### [PROBLEM DESCRIPTION]
After locating the line with "rw [getP, hpar]" in the data that follows, return it and every later line exactly, up to and including the line with "st := if beNat".

### [INPUT MATERIAL]
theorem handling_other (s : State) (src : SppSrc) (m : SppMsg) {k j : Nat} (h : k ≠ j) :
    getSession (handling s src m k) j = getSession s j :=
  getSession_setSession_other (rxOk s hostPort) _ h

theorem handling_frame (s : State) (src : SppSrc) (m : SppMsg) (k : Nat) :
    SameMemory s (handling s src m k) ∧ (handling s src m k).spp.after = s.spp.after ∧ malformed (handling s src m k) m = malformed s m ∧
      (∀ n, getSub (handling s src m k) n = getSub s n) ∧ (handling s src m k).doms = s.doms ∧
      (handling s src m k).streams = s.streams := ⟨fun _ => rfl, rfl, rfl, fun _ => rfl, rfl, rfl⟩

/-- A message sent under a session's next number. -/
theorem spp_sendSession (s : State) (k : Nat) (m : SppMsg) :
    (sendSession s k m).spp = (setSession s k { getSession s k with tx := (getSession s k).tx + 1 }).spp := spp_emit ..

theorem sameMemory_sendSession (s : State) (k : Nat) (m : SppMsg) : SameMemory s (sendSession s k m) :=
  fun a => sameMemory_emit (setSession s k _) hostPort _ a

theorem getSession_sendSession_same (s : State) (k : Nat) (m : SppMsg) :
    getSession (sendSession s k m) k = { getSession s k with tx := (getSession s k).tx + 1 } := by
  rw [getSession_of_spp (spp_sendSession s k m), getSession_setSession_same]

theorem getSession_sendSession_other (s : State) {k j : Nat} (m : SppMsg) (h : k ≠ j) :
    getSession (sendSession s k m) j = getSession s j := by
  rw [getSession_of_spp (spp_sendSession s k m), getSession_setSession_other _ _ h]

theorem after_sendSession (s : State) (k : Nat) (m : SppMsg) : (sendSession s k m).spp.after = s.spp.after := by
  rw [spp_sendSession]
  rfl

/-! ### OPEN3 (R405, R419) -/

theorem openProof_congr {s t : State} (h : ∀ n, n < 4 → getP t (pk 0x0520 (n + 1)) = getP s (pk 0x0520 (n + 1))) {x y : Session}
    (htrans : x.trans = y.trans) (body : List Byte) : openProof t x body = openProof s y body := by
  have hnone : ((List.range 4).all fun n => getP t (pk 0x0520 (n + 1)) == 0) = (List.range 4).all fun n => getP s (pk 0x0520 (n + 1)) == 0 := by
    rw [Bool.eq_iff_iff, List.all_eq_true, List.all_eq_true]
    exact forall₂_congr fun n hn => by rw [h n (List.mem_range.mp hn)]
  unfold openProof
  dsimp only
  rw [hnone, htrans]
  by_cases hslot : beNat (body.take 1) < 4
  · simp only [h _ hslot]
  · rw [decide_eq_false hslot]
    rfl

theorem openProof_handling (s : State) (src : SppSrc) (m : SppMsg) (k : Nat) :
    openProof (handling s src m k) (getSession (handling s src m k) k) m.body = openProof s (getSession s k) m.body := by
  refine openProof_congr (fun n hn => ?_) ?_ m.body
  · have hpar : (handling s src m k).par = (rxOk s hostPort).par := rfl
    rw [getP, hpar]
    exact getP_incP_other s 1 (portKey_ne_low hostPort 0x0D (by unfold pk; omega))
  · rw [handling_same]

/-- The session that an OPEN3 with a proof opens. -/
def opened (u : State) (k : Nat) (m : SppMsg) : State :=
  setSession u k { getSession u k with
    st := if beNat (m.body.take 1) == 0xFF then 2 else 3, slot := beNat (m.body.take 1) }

* * *

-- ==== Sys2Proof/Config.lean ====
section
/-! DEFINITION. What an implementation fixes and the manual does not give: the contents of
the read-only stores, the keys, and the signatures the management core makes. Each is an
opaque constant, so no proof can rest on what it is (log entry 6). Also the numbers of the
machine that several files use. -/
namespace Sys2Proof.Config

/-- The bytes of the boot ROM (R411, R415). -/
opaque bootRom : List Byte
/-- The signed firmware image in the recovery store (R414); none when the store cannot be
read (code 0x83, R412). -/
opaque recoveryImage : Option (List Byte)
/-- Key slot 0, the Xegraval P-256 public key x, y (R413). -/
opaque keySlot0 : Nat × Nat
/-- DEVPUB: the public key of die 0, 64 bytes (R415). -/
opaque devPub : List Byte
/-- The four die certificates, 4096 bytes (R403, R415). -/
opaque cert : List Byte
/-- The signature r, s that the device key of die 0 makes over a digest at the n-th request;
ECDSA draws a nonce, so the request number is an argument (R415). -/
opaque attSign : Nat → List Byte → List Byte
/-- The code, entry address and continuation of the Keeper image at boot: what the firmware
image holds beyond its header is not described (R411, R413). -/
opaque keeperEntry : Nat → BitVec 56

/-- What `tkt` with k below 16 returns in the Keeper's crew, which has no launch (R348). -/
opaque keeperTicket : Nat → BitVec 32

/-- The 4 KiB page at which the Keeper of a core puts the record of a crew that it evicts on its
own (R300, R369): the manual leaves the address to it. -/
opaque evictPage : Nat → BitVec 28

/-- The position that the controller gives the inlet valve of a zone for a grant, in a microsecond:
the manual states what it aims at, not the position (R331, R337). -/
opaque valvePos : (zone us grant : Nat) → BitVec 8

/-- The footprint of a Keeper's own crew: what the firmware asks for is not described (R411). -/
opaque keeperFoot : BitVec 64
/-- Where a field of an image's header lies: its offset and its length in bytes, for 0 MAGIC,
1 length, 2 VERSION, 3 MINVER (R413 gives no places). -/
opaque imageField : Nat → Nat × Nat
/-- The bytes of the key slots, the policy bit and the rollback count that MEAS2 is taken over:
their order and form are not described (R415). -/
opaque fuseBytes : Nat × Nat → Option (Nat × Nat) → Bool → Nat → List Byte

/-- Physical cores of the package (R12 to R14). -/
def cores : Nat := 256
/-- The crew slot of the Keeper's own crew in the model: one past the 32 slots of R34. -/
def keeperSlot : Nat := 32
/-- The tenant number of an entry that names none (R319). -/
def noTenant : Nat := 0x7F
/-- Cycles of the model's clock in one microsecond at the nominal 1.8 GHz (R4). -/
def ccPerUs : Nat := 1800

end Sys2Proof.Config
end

==

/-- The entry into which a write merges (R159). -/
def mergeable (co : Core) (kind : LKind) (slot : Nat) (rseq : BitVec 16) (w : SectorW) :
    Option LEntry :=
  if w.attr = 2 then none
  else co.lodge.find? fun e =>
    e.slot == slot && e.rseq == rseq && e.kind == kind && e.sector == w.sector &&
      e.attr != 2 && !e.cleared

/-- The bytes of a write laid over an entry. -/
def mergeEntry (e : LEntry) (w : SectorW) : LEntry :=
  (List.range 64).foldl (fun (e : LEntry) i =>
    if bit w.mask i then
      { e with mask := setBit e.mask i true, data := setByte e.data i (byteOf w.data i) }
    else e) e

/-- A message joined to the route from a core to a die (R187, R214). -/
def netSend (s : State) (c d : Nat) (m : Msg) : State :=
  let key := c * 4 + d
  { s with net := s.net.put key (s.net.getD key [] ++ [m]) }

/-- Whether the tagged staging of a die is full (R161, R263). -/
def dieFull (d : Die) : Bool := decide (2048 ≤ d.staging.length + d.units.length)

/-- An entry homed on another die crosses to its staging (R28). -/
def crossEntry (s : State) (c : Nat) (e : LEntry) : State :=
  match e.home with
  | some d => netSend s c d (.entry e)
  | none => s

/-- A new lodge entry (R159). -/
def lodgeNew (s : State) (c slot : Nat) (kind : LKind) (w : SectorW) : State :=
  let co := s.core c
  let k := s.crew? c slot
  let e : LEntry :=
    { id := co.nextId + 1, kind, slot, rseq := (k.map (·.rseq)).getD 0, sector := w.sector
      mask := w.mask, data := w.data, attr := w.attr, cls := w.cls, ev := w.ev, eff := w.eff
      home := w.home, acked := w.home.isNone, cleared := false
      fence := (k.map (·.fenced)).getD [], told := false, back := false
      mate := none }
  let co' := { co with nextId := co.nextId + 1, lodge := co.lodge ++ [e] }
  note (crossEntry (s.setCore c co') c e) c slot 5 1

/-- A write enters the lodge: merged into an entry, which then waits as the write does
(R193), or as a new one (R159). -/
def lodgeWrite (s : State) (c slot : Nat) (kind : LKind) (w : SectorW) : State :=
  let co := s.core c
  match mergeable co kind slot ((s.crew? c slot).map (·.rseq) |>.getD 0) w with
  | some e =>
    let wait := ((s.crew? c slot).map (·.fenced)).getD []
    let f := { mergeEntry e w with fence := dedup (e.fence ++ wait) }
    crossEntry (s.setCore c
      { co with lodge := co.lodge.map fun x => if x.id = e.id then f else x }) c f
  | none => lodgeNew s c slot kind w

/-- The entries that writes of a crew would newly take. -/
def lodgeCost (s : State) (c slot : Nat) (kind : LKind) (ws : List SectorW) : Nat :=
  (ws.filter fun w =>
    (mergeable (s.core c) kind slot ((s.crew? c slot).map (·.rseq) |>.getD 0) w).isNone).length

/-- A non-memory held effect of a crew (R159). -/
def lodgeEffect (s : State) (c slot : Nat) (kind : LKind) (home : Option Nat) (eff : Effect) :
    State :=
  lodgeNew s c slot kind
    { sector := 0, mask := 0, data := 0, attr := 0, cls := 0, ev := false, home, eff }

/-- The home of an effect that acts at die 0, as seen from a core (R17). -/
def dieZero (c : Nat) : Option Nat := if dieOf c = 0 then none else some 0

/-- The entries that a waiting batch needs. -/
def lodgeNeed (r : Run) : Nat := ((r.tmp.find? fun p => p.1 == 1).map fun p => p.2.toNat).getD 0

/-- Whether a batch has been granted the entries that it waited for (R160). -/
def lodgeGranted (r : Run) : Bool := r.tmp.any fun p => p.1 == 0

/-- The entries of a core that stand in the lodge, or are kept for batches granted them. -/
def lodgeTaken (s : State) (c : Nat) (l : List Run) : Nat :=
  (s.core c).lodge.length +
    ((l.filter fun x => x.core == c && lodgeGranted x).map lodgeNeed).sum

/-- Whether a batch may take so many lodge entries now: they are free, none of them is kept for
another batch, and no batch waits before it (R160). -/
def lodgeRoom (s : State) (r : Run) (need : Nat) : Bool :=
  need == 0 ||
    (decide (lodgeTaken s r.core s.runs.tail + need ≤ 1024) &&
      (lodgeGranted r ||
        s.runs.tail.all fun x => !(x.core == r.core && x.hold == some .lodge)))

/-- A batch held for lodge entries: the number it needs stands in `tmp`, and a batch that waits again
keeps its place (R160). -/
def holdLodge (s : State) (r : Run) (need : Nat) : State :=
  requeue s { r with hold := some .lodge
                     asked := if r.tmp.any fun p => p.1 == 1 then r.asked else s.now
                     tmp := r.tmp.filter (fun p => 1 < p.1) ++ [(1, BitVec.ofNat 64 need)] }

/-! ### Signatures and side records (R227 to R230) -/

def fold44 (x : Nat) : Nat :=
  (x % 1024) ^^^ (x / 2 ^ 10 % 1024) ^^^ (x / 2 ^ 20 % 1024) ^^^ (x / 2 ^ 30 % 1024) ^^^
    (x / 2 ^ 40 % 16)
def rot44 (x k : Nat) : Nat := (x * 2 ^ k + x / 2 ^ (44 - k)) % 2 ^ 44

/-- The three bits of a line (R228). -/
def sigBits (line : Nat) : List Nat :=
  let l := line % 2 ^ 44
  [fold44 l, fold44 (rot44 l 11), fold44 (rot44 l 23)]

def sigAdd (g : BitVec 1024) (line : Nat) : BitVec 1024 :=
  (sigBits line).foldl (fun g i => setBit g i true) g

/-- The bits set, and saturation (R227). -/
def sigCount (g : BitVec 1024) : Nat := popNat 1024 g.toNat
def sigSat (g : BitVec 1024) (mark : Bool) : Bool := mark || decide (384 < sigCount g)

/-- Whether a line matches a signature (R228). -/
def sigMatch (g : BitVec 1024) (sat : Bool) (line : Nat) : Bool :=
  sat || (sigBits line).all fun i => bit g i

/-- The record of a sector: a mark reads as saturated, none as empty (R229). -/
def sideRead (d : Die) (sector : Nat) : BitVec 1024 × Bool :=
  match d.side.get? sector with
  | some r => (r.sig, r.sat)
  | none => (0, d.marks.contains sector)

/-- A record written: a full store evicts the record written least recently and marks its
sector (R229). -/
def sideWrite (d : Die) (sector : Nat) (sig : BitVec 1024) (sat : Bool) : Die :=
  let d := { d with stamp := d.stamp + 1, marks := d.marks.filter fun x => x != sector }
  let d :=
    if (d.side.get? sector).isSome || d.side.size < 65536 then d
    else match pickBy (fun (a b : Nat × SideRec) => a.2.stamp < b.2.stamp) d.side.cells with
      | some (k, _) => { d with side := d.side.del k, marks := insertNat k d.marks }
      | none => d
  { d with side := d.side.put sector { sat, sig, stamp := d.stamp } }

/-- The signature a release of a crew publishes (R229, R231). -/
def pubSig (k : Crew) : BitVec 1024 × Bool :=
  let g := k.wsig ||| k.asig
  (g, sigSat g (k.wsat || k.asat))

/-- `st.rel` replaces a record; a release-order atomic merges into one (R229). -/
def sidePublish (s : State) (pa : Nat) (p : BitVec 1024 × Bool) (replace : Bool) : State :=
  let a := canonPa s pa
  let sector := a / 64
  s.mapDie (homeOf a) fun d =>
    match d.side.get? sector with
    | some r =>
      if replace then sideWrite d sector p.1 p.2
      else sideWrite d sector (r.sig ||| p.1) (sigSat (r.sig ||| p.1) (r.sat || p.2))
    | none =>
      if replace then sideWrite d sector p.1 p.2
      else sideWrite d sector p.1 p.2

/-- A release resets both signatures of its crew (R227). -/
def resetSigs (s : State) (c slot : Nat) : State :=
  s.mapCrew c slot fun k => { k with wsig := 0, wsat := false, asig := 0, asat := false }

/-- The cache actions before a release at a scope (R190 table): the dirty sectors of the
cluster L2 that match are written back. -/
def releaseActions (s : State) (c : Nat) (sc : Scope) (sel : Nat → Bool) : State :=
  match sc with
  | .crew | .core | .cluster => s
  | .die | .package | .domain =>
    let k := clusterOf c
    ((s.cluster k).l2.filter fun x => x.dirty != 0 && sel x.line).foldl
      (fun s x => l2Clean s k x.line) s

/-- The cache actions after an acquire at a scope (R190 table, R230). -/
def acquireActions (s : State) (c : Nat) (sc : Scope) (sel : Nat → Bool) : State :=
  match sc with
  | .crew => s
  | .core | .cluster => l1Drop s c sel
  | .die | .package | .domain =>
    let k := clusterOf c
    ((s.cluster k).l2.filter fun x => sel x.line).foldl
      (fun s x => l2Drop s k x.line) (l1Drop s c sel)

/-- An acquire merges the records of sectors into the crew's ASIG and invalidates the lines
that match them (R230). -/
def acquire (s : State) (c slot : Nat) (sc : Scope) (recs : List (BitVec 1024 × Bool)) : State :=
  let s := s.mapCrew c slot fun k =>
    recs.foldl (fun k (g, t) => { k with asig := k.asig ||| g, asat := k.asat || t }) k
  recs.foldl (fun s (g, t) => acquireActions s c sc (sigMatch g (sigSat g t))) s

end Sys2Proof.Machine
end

### [RESPONSE TO THE TASK]
    rw [getP, hpar]
    exact getP_incP_other s 1 (portKey_ne_low hostPort 0x0D (by unfold pk; omega))
  · rw [handling_same]

/-- The session that an OPEN3 with a proof opens. -/
def opened (u : State) (k : Nat) (m : SppMsg) : State :=
  setSession u k { getSession u k with
    st := if beNat (m.body.take 1) == 0xFF then 2 else 3, slot := beNat (m.body.take 1) }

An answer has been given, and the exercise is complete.